Work to complete => Within the listing below, the lines to output run from the one containing "(modGate f b).curves = b.curves := rfl" through the one containing "(modGate f b).dp0 = b.dp0 := rfl"; copy them exactly and nothing else.

+++ Exercise input

section modYm
variable (f : Ym → Ym)
@[simp] theorem modYm_boot : (modYm f b).boot = b.boot := rfl
@[simp] theorem modYm_sensed : (modYm f b).sensed = b.sensed := rfl
@[simp] theorem modYm_lt : (modYm f b).lt = b.lt := rfl
@[simp] theorem modYm_sb : (modYm f b).sb = b.sb := rfl
@[simp] theorem modYm_sbQueue : (modYm f b).sbQueue = b.sbQueue := rfl
@[simp] theorem modYm_sbDrop : (modYm f b).sbDrop = b.sbDrop := rfl
@[simp] theorem modYm_stalls : (modYm f b).stalls = b.stalls := rfl
@[simp] theorem modYm_jobs : (modYm f b).jobs = b.jobs := rfl
@[simp] theorem modYm_serial : (modYm f b).serial = b.serial := rfl
@[simp] theorem modYm_hitchSerial : (modYm f b).hitchSerial = b.hitchSerial := rfl
@[simp] theorem modYm_rrDispatch : (modYm f b).rrDispatch = b.rrDispatch := rfl
@[simp] theorem modYm_deficit : (modYm f b).deficit = b.deficit := rfl
@[simp] theorem modYm_rrEngine : (modYm f b).rrEngine = b.rrEngine := rfl
@[simp] theorem modYm_lanes : (modYm f b).lanes = b.lanes := rfl
@[simp] theorem modYm_digestJobs : (modYm f b).digestJobs = b.digestJobs := rfl
@[simp] theorem modYm_digestHitches : (modYm f b).digestHitches = b.digestHitches := rfl
@[simp] theorem modYm_islands : (modYm f b).islands = b.islands := rfl
@[simp] theorem modYm_cores : (modYm f b).cores = b.cores := rfl
@[simp] theorem modYm_coreJobs : (modYm f b).coreJobs = b.coreJobs := rfl
@[simp] theorem modYm_unwrapJobs : (modYm f b).unwrapJobs = b.unwrapJobs := rfl
@[simp] theorem modYm_unwrapLeft : (modYm f b).unwrapLeft = b.unwrapLeft := rfl
@[simp] theorem modYm_randomJob : (modYm f b).randomJob = b.randomJob := rfl
@[simp] theorem modYm_unwrapFenced : (modYm f b).unwrapFenced = b.unwrapFenced := rfl
@[simp] theorem modYm_entropyFenced : (modYm f b).entropyFenced = b.entropyFenced := rfl
@[simp] theorem modYm_bridgesFenced : (modYm f b).bridgesFenced = b.bridgesFenced := rfl
@[simp] theorem modYm_pack : (modYm f b).pack = b.pack := rfl
@[simp] theorem modYm_floor : (modYm f b).floor = b.floor := rfl
@[simp] theorem modYm_curves : (modYm f b).curves = b.curves := rfl
@[simp] theorem modYm_tack : (modYm f b).tack = b.tack := rfl
@[simp] theorem modYm_ym : (modYm f b).ym = f b.ym := rfl
@[simp] theorem modYm_chutes : (modYm f b).chutes = b.chutes := rfl
@[simp] theorem modYm_movers : (modYm f b).movers = b.movers := rfl
@[simp] theorem modYm_timers : (modYm f b).timers = b.timers := rfl
@[simp] theorem modYm_dp0 : (modYm f b).dp0 = b.dp0 := rfl
@[simp] theorem modYm_dp1 : (modYm f b).dp1 = b.dp1 := rfl
@[simp] theorem modYm_rp : (modYm f b).rp = b.rp := rfl
@[simp] theorem modYm_portDrain : (modYm f b).portDrain = b.portDrain := rfl
@[simp] theorem modYm_holds : (modYm f b).holds = b.holds := rfl
@[simp] theorem modYm_wear : (modYm f b).wear = b.wear := rfl
@[simp] theorem modYm_rerates : (modYm f b).rerates = b.rerates := rfl
@[simp] theorem modYm_wearDue : (modYm f b).wearDue = b.wearDue := rfl
@[simp] theorem modYm_tempDue : (modYm f b).tempDue = b.tempDue := rfl
@[simp] theorem modYm_dbFifo : (modYm f b).dbFifo = b.dbFifo := rfl
@[simp] theorem modYm_rpFifo : (modYm f b).rpFifo = b.rpFifo := rfl
@[simp] theorem modYm_dbCredits : (modYm f b).dbCredits = b.dbCredits := rfl
@[simp] theorem modYm_dbRdata : (modYm f b).dbRdata = b.dbRdata := rfl
@[simp] theorem modYm_mpaCredits : (modYm f b).mpaCredits = b.mpaCredits := rfl
@[simp] theorem modYm_mpbCredits : (modYm f b).mpbCredits = b.mpbCredits := rfl
@[simp] theorem modYm_mpFifo : (modYm f b).mpFifo = b.mpFifo := rfl
@[simp] theorem modYm_draws : (modYm f b).draws = b.draws := rfl
@[simp] theorem modYm_free : (modYm f b).free = b.free := rfl
@[simp] theorem modYm_now : (modYm f b).now = b.now := rfl
end modYm

section modPair
variable (p : Nat) (f : Mbox → Mbox)
@[simp] theorem modPair_boot : (modPair p f b).boot = b.boot := rfl
@[simp] theorem modPair_sensed : (modPair p f b).sensed = b.sensed := rfl
@[simp] theorem modPair_lt : (modPair p f b).lt = b.lt := rfl
@[simp] theorem modPair_sb : (modPair p f b).sb = b.sb := rfl
@[simp] theorem modPair_sbQueue : (modPair p f b).sbQueue = b.sbQueue := rfl
@[simp] theorem modPair_sbDrop : (modPair p f b).sbDrop = b.sbDrop := rfl
@[simp] theorem modPair_stalls : (modPair p f b).stalls = b.stalls := rfl
@[simp] theorem modPair_jobs : (modPair p f b).jobs = b.jobs := rfl
@[simp] theorem modPair_serial : (modPair p f b).serial = b.serial := rfl
@[simp] theorem modPair_hitchSerial : (modPair p f b).hitchSerial = b.hitchSerial := rfl
@[simp] theorem modPair_rrDispatch : (modPair p f b).rrDispatch = b.rrDispatch := rfl
@[simp] theorem modPair_deficit : (modPair p f b).deficit = b.deficit := rfl
@[simp] theorem modPair_rrEngine : (modPair p f b).rrEngine = b.rrEngine := rfl
@[simp] theorem modPair_lanes : (modPair p f b).lanes = b.lanes := rfl
@[simp] theorem modPair_digestJobs : (modPair p f b).digestJobs = b.digestJobs := rfl
@[simp] theorem modPair_digestHitches : (modPair p f b).digestHitches = b.digestHitches := rfl
@[simp] theorem modPair_islands : (modPair p f b).islands = b.islands := rfl
@[simp] theorem modPair_cores : (modPair p f b).cores = b.cores := rfl
@[simp] theorem modPair_coreJobs : (modPair p f b).coreJobs = b.coreJobs := rfl
@[simp] theorem modPair_unwrapJobs : (modPair p f b).unwrapJobs = b.unwrapJobs := rfl
@[simp] theorem modPair_unwrapLeft : (modPair p f b).unwrapLeft = b.unwrapLeft := rfl
@[simp] theorem modPair_randomJob : (modPair p f b).randomJob = b.randomJob := rfl
@[simp] theorem modPair_unwrapFenced : (modPair p f b).unwrapFenced = b.unwrapFenced := rfl
@[simp] theorem modPair_entropyFenced : (modPair p f b).entropyFenced = b.entropyFenced := rfl
@[simp] theorem modPair_bridgesFenced : (modPair p f b).bridgesFenced = b.bridgesFenced := rfl
@[simp] theorem modPair_pack : (modPair p f b).pack = b.pack := rfl
@[simp] theorem modPair_floor : (modPair p f b).floor = b.floor := rfl
@[simp] theorem modPair_curves : (modPair p f b).curves = b.curves := rfl
@[simp] theorem modPair_tack : (modPair p f b).tack = b.tack := rfl
@[simp] theorem modPair_ym : (modPair p f b).ym = { b.ym with pairs := b.ym.pairs.mod p f } := rfl
@[simp] theorem modPair_chutes : (modPair p f b).chutes = b.chutes := rfl
@[simp] theorem modPair_movers : (modPair p f b).movers = b.movers := rfl
@[simp] theorem modPair_timers : (modPair p f b).timers = b.timers := rfl
@[simp] theorem modPair_dp0 : (modPair p f b).dp0 = b.dp0 := rfl
@[simp] theorem modPair_dp1 : (modPair p f b).dp1 = b.dp1 := rfl
@[simp] theorem modPair_rp : (modPair p f b).rp = b.rp := rfl
@[simp] theorem modPair_portDrain : (modPair p f b).portDrain = b.portDrain := rfl
@[simp] theorem modPair_holds : (modPair p f b).holds = b.holds := rfl
@[simp] theorem modPair_wear : (modPair p f b).wear = b.wear := rfl
@[simp] theorem modPair_rerates : (modPair p f b).rerates = b.rerates := rfl
@[simp] theorem modPair_wearDue : (modPair p f b).wearDue = b.wearDue := rfl
@[simp] theorem modPair_tempDue : (modPair p f b).tempDue = b.tempDue := rfl
@[simp] theorem modPair_dbFifo : (modPair p f b).dbFifo = b.dbFifo := rfl
@[simp] theorem modPair_rpFifo : (modPair p f b).rpFifo = b.rpFifo := rfl
@[simp] theorem modPair_dbCredits : (modPair p f b).dbCredits = b.dbCredits := rfl
@[simp] theorem modPair_dbRdata : (modPair p f b).dbRdata = b.dbRdata := rfl
@[simp] theorem modPair_mpaCredits : (modPair p f b).mpaCredits = b.mpaCredits := rfl
@[simp] theorem modPair_mpbCredits : (modPair p f b).mpbCredits = b.mpbCredits := rfl
@[simp] theorem modPair_mpFifo : (modPair p f b).mpFifo = b.mpFifo := rfl
@[simp] theorem modPair_draws : (modPair p f b).draws = b.draws := rfl
@[simp] theorem modPair_free : (modPair p f b).free = b.free := rfl
@[simp] theorem modPair_now : (modPair p f b).now = b.now := rfl
end modPair

section modGate
variable (f : Gate → Gate)
@[simp] theorem modGate_boot : (modGate f b).boot = b.boot := rfl
@[simp] theorem modGate_sensed : (modGate f b).sensed = b.sensed := rfl
@[simp] theorem modGate_lt : (modGate f b).lt = b.lt := rfl
@[simp] theorem modGate_sb : (modGate f b).sb = b.sb := rfl
@[simp] theorem modGate_sbQueue : (modGate f b).sbQueue = b.sbQueue := rfl
@[simp] theorem modGate_sbDrop : (modGate f b).sbDrop = b.sbDrop := rfl
@[simp] theorem modGate_stalls : (modGate f b).stalls = b.stalls := rfl
@[simp] theorem modGate_jobs : (modGate f b).jobs = b.jobs := rfl
@[simp] theorem modGate_serial : (modGate f b).serial = b.serial := rfl
@[simp] theorem modGate_hitchSerial : (modGate f b).hitchSerial = b.hitchSerial := rfl
@[simp] theorem modGate_rrDispatch : (modGate f b).rrDispatch = b.rrDispatch := rfl
@[simp] theorem modGate_deficit : (modGate f b).deficit = b.deficit := rfl
@[simp] theorem modGate_rrEngine : (modGate f b).rrEngine = b.rrEngine := rfl
@[simp] theorem modGate_lanes : (modGate f b).lanes = b.lanes := rfl
@[simp] theorem modGate_digestJobs : (modGate f b).digestJobs = b.digestJobs := rfl
@[simp] theorem modGate_digestHitches : (modGate f b).digestHitches = b.digestHitches := rfl
@[simp] theorem modGate_islands : (modGate f b).islands = b.islands := rfl
@[simp] theorem modGate_cores : (modGate f b).cores = b.cores := rfl
@[simp] theorem modGate_coreJobs : (modGate f b).coreJobs = b.coreJobs := rfl
@[simp] theorem modGate_unwrapJobs : (modGate f b).unwrapJobs = b.unwrapJobs := rfl
@[simp] theorem modGate_unwrapLeft : (modGate f b).unwrapLeft = b.unwrapLeft := rfl
@[simp] theorem modGate_randomJob : (modGate f b).randomJob = b.randomJob := rfl
@[simp] theorem modGate_unwrapFenced : (modGate f b).unwrapFenced = b.unwrapFenced := rfl
@[simp] theorem modGate_entropyFenced : (modGate f b).entropyFenced = b.entropyFenced := rfl
@[simp] theorem modGate_bridgesFenced : (modGate f b).bridgesFenced = b.bridgesFenced := rfl
@[simp] theorem modGate_pack : (modGate f b).pack = b.pack := rfl
@[simp] theorem modGate_floor : (modGate f b).floor = b.floor := rfl
@[simp] theorem modGate_curves : (modGate f b).curves = b.curves := rfl
@[simp] theorem modGate_tack : (modGate f b).tack = b.tack := rfl
@[simp] theorem modGate_ym : (modGate f b).ym = { b.ym with gate := f b.ym.gate } := rfl
@[simp] theorem modGate_chutes : (modGate f b).chutes = b.chutes := rfl
@[simp] theorem modGate_movers : (modGate f b).movers = b.movers := rfl
@[simp] theorem modGate_timers : (modGate f b).timers = b.timers := rfl
@[simp] theorem modGate_dp0 : (modGate f b).dp0 = b.dp0 := rfl
@[simp] theorem modGate_dp1 : (modGate f b).dp1 = b.dp1 := rfl
@[simp] theorem modGate_rp : (modGate f b).rp = b.rp := rfl
@[simp] theorem modGate_portDrain : (modGate f b).portDrain = b.portDrain := rfl
@[simp] theorem modGate_holds : (modGate f b).holds = b.holds := rfl
@[simp] theorem modGate_wear : (modGate f b).wear = b.wear := rfl
@[simp] theorem modGate_rerates : (modGate f b).rerates = b.rerates := rfl
@[simp] theorem modGate_wearDue : (modGate f b).wearDue = b.wearDue := rfl
@[simp] theorem modGate_tempDue : (modGate f b).tempDue = b.tempDue := rfl
@[simp] theorem modGate_dbFifo : (modGate f b).dbFifo = b.dbFifo := rfl
@[simp] theorem modGate_rpFifo : (modGate f b).rpFifo = b.rpFifo := rfl
@[simp] theorem modGate_dbCredits : (modGate f b).dbCredits = b.dbCredits := rfl
@[simp] theorem modGate_dbRdata : (modGate f b).dbRdata = b.dbRdata := rfl
@[simp] theorem modGate_mpaCredits : (modGate f b).mpaCredits = b.mpaCredits := rfl
@[simp] theorem modGate_mpbCredits : (modGate f b).mpbCredits = b.mpbCredits := rfl
@[simp] theorem modGate_mpFifo : (modGate f b).mpFifo = b.mpFifo := rfl
@[simp] theorem modGate_draws : (modGate f b).draws = b.draws := rfl
@[simp] theorem modGate_free : (modGate f b).free = b.free := rfl
@[simp] theorem modGate_now : (modGate f b).now = b.now := rfl
end modGate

++++++

Exercise result =>
@[simp] theorem modGate_curves : (modGate f b).curves = b.curves := rfl
@[simp] theorem modGate_tack : (modGate f b).tack = b.tack := rfl
@[simp] theorem modGate_ym : (modGate f b).ym = { b.ym with gate := f b.ym.gate } := rfl
@[simp] theorem modGate_chutes : (modGate f b).chutes = b.chutes := rfl
@[simp] theorem modGate_movers : (modGate f b).movers = b.movers := rfl
@[simp] theorem modGate_timers : (modGate f b).timers = b.timers := rfl
@[simp] theorem modGate_dp0 : (modGate f b).dp0 = b.dp0 := rfl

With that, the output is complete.